/-- The time base holds legal values (section 1.1, R1, R11), and a proposal that stands leads to legal settings. -/
structure LegalTime (s : State) : Prop where
  settings : s.settings.Legal
  proposal : ∀ p, s.ballot.slot.proposal? = some p → (s.settings.updated p).Legal
  count : s.time.count < s.settings.period
  phase : s.time.phase < s.settings.divider
  idle : s.time.run.isRunning = false → s.time.count = 0 ∧ s.time.phase = 0 ∧ s.time.originReached = false
  armed : s.time.run = .armed → s.settings.mode = .triggered
  held : s.time.run = .held → s.settings.mode = .gated

/-! ## The timetable (R56, R57, R60 to R63, R75) -/

/-- The fields of an entry lie in the ranges of section 4.1. -/
structure Entry.Legal (e : Entry) : Prop where
  handle : e.handle < 128
  suits : e.action.suits e.target = true
  offset : e.offset < 65536
  width : ∀ w, e.action = .pulse w → 1 ≤ w ∧ w < 65536
  cadence : ∀ c, e.cadence = some c → 1 ≤ c.interval ∧ c.interval ≤ 16 ∧ c.phase < c.interval

/-- A staging list or an active part: legal entries in ascending handle order, no two with the same target and offset. -/
structure EntriesFit (list : List Entry) : Prop where
  legal : ∀ e ∈ list, e.Legal
  ascending : list.Pairwise fun e f => e.handle < f.handle
  distinct : list.Pairwise fun e f => ¬ (e.target = f.target ∧ e.offset = f.offset)

/-- Every agent's lists fit the settings, and the proposal of a standing ballot. -/
structure TimetableFits (s : State) : Prop where
  staged : ∀ a, EntriesFit (s.session a).staging
  active : ∀ a, EntriesFit (s.session a).active
  /-- Every offset lies below the period (R57). -/
  offsets : ∀ a e, e ∈ (s.session a).staging ∨ e ∈ (s.session a).active → e.offset < s.settings.period
  /-- Every offset lies below a proposed period (R57, R139). -/
  proposedOffsets : ∀ p k, s.ballot.slot.proposal? = some p → p.period = some k →
    ∀ a e, e ∈ (s.session a).staging ∨ e ∈ (s.session a).active → e.offset < k
  /-- Staged and active entries number at most the quota (R63). -/
  counts : ∀ a, (s.session a).staging.length ≤ s.settings.quota.read a
    ∧ (s.session a).active.length ≤ s.settings.quota.read a
  /-- They number at most a proposed quota (R63, R139). -/
  proposedCounts : ∀ p a k, s.ballot.slot.proposal? = some p → p.quota.read a = some k →
    (s.session a).staging.length ≤ k ∧ (s.session a).active.length ≤ k
  quota : ∀ a, s.settings.quota.read a ≤ 128
  proposedQuota : ∀ p a k, s.ballot.slot.proposal? = some p → p.quota.read a = some k → k ≤ 128

/-! ## Drive lines (R98, R99) -/

/-- The fields of each drive line are related as R98 says, and those of an interlocked pair as R99 says. -/
structure LinesFit (s : State) : Prop where
  forcedAsserted : ∀ d, (s.line d).forcing = .forcedAsserted → (s.line d).asserted = true
  forcedDeasserted : ∀ d, (s.line d).forcing = .forcedDeasserted → (s.line d).asserted = false
  pulseEnd : ∀ d k, (s.line d).pulseEnd = some k →
    (s.line d).asserted = true ∧ (s.line d).forcing = .free ∧ 1 ≤ k ∧ k ≤ 65535
  deferred : ∀ d x, (s.line d).deferred = some x →
    (s.line d).asserted = false ∧ (s.line d).forcing = .free ∧ interlocked s.settings d = true
    ∧ (s.line d).guardRemaining = 0 ∧ ∀ w, x.kind = .pulse w → 1 ≤ w ∧ w ≤ 65535
  guard : ∀ d, 0 < (s.line d).guardRemaining →
    (s.line d).asserted = false ∧ interlocked s.settings d = true ∧ (s.line d).guardRemaining ≤ 1023
  /-- While a line of an interlocked pair is ASSERTED, its partner is not in guard. -/
  partnerClear : ∀ d, interlocked s.settings d = true → (s.line d).asserted = true →
    (s.line (partner d)).guardRemaining = 0
  /-- At most one line of a pair is in guard. -/
  oneGuard : ∀ d, ¬ (0 < (s.line d).guardRemaining ∧ 0 < (s.line (partner d)).guardRemaining)
  /-- At most one line of a pair has a deferred assert. -/
  oneDeferred : ∀ d, ¬ ((s.line d).deferred ≠ none ∧ (s.line (partner d)).deferred ≠ none)

/-! ## What a boundary and a count reached do to sessions and ownership (R13, R32, R59, R88) -/

/-- The parts of a session record that only commands, exchanges and the end of the session change. -/
structure Session.SameRecord (q r : Session) : Prop where
  state : r.state = q.state
  epoch : r.epoch = q.epoch
  lease : r.lease = q.lease
  commit : r.commit = q.commit
  staging : r.staging = q.staging
  active : r.active = q.active
  applied : r.applied = q.applied

/-- What a boundary that leads from `s` to `t` does to sessions and ownership (parts 2 and 4 of R13). -/
structure BoundaryCrossed (s t : State) : Prop where
  /-- No commit is PENDING after a boundary (R88). -/
  settled : ∀ a, (t.session a).commit = .none
  /-- A session that is not CLOSING stays as it is, with its staging list. -/
  kept : ∀ a, (s.session a).state ≠ .closing →
    (t.session a).state = (s.session a).state ∧ (t.session a).epoch = (s.session a).epoch
    ∧ (t.session a).lease = (s.session a).lease ∧ (t.session a).staging = (s.session a).staging
  /-- A PENDING commit is exchanged, with the number of the cycle that begins (R88, R90). -/
  exchanged : ∀ a c, (s.session a).state ≠ .closing → (s.session a).commit = .pending c →
    (t.session a).active = (s.session a).staging ∧ (t.session a).applied = some t.time.cycle
  /-- Without one, the active part stays. -/
  unexchanged : ∀ a, (s.session a).state ≠ .closing → (s.session a).commit = .none →
    (t.session a).active = (s.session a).active ∧ (t.session a).applied = (s.session a).applied
  /-- A CLOSING session is torn down (R31, R32). -/
  closed : ∀ a, (s.session a).state = .closing →
    (t.session a).state = .closed ∧ (t.session a).epoch = (s.session a).epoch ∧ (t.session a).holdsNothing
    ∧ (∀ d, t.driveOwner.read d ≠ some a) ∧ ∀ i, t.senseOwner.read i ≠ some a
  /-- A drive line keeps an owner that is not CLOSING. -/
  driveOwners : ∀ d, (∀ a, s.driveOwner.read d = some a → (s.session a).state ≠ .closing) →
    t.driveOwner.read d = s.driveOwner.read d
  /-- A sense line keeps an owner that is not CLOSING. -/
  senseOwners : ∀ i, (∀ a, s.senseOwner.read i = some a → (s.session a).state ≠ .closing) →
    t.senseOwner.read i = s.senseOwner.read i
  /-- Ports, pins, REFCLK and the commands that wait are not concerned. -/
  outside : t.ports = s.ports ∧ t.resetLow = s.resetLow ∧ t.refclk = s.refclk ∧ t.pending = s.pending

/-- A drive line brought down by a stop (R11, R115). -/
def DriveLine.stopped (l : DriveLine) : DriveLine :=
  ⟨l.asserted && l.forcing != .free, l.forcing, none, none, 0⟩

/-- A cycle begins: the cycle number rises, count, divider phase and origin reached are cleared, and in RUNNING count 0 is
reached. A count advance that has arisen in the cycle before does not happen (R3; log entry 12). -/
def CycleBegun (s t : State) : Prop :=
  ∃ u : State,
    u = { s with
      time := { s.time with cycle := s.time.cycle + 1, count := 0, phase := 0, originReached := false }
      arisen := s.arisen.filter fun e => e != Event.countAdvance }
    ∧ t = if s.time.run = .running then u.reach 0 else u

/-- A boundary that leads from `s` to `t`, part by part (R13, R14); `normal` tells a normal boundary from an early one (R4).
Every notice carries the cycle number after the boundary, `n` (R17). -/
structure BoundaryParts (s : State) (normal : Bool) (n : Cycle) (s1 s2 s3 s4 s5 t : State) : Prop where
  /-- The number after the boundary. -/
  number : n = if t.time.run.isRunning then s.time.cycle + 1 else s.time.cycle
  /-- Part 1: the countdown of a normal boundary, then the budget (R10, R11, R106). -/
  closing : ∃ u : State, u = (if normal then s.countdown n else s)
    ∧ (u.time.budgetRemaining = 0 → s1 = u)
    ∧ (2 ≤ u.time.budgetRemaining →
      s1 = { u with time := { u.time with budgetRemaining := u.time.budgetRemaining - 1 } })
    ∧ (u.time.budgetRemaining = 1 → s1 = { u with
        time := { u.time with
          run := if u.settings.mode = .triggered then .armed else .stopped
          count := 0
          phase := 0
          originReached := false
          budgetRemaining := 0 }
        drive := Bank.build fun d => (u.line d).stopped
        arisen := u.arisen.filter fun e => e != Event.countAdvance })
  /-- Part 2: every PENDING commit is exchanged, with COMMIT_APPLIED to its agent (R88, R90, R91). -/
  exchange : s2 = { s1 with sessions := Bank.build fun a =>
    match (s1.session a).commit with
    | .none => s1.session a
    | .pending _ =>
      let q : Session := { s1.session a with
        active := (s1.session a).staging
        applied := some n
        commit := .none }
      if q.state.present then q.offer ⟨.commitApplied q.staging.length .boundary, n⟩ else q }
  /-- Part 3: the settings of a PASSED ballot are applied, with SETTINGS_APPLIED to all (R149, R150). -/
  settings : ∀ b p, s2.ballot.slot = .passed b p → s3 =
    ({ s2.applySettings p with ballot := { s2.ballot with slot := .empty } }).notifyAll n
      (.settingsApplied s2.ballot.number .boundary)
  noSettings : (∀ b p, s2.ballot.slot ≠ .passed b p) → s3 = s2
  /-- Part 4: the CLOSING sessions are torn down, in some order (R34; log entry 6). -/
  teardown : ∃ (order : List Agent) (k : Nat),
    order.Perm ((List.finRange 4).filter fun a => (s3.session a).state == .closing)
    ∧ s4 = { order.foldl (fun u a => u.tearDown n a .closed .closed) s3 with freeCount := k }
  /-- Part 5: deferred asserts lapse (R108). -/
  lapse : s5 = s4.lapseDeferrals n
  /-- Completion (R14), and then the one TIMEBASE_CHANGED of R12, if the class of the run state changed in part 1 or 3. -/
  completion : ∃ u : State,
    (s5.time.run.isRunning = false → u = s5)
    ∧ (s5.time.run.isRunning = true → CycleBegun
      { s5 with time := { s5.time with
        run := if s5.settings.mode = .gated ∧ s5.time.gate.level = .low then .held else .running } } u)
    ∧ (s3.time.run.runClass ≠ s1.time.run.runClass → t = u.notifyAll n
      (.timebaseChanged u.time.run u.settings.mode .settings u.time.budgetRemaining))
    ∧ (s3.time.run.runClass = s1.time.run.runClass → s1.time.run.isRunning = true → t = u)
    ∧ (s3.time.run.runClass = s1.time.run.runClass → s1.time.run.isRunning = false → t = u.notifyAll n
      (.timebaseChanged u.time.run u.settings.mode .budgetEnd u.time.budgetRemaining))

/-- A boundary leads from `s` to `t` through its five parts. -/
def IsBoundary (s : State) (normal : Bool) (t : State) : Prop :=
  ∃ (n : Cycle) (s1 s2 s3 s4 s5 : State), BoundaryParts s normal n s1 s2 s3 s4 s5 t

/-- What reaching count 0 leaves as it is, from `s` to `t`: everything but the lines that an entry at offset 0 names, the
capture queues and the notices (R59). -/
structure OriginReached (s t : State) : Prop where
  settings : t.settings = s.settings
  ballot : t.ballot = s.ballot
  driveOwner : t.driveOwner = s.driveOwner
  senseOwner : t.senseOwner = s.senseOwner
  sessions : ∀ a, (s.session a).SameRecord (t.session a)
  lines : ∀ d, (∀ a, ∀ e ∈ (s.session a).active, e.target = .drive d → e.offset ≠ 0) → t.line d = s.line d
  senseLines : ∀ i, (∀ a, ∀ e ∈ (s.session a).active, e.target = .sense i → e.offset ≠ 0) →
    t.senseLine i = s.senseLine i
  outside : t.ports = s.ports ∧ t.resetLow = s.resetLow ∧ t.refclk = s.refclk ∧ t.pending = s.pending

/-! ## Command frames on a port (R165, R166) -/

/-- A command frame as it is received. -/
structure Frame where
  port : Agent
  code : Byte
  tag : Byte
  payload : List Byte
  deriving DecidableEq, Repr

end Sys2Proof.Machine

namespace Sys2Proof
----
**Aim of the task:** Reproduce verbatim only the segment of the listing bounded by the line containing "structure OriginReached (s" and the line containing "sessions : ∀", with both boundary lines included.

**Your response:**
structure OriginReached (s t : State) : Prop where
  settings : t.settings = s.settings
  ballot : t.ballot = s.ballot
  driveOwner : t.driveOwner = s.driveOwner
  senseOwner : t.senseOwner = s.senseOwner
  sessions : ∀ a, (s.session a).SameRecord (t.session a)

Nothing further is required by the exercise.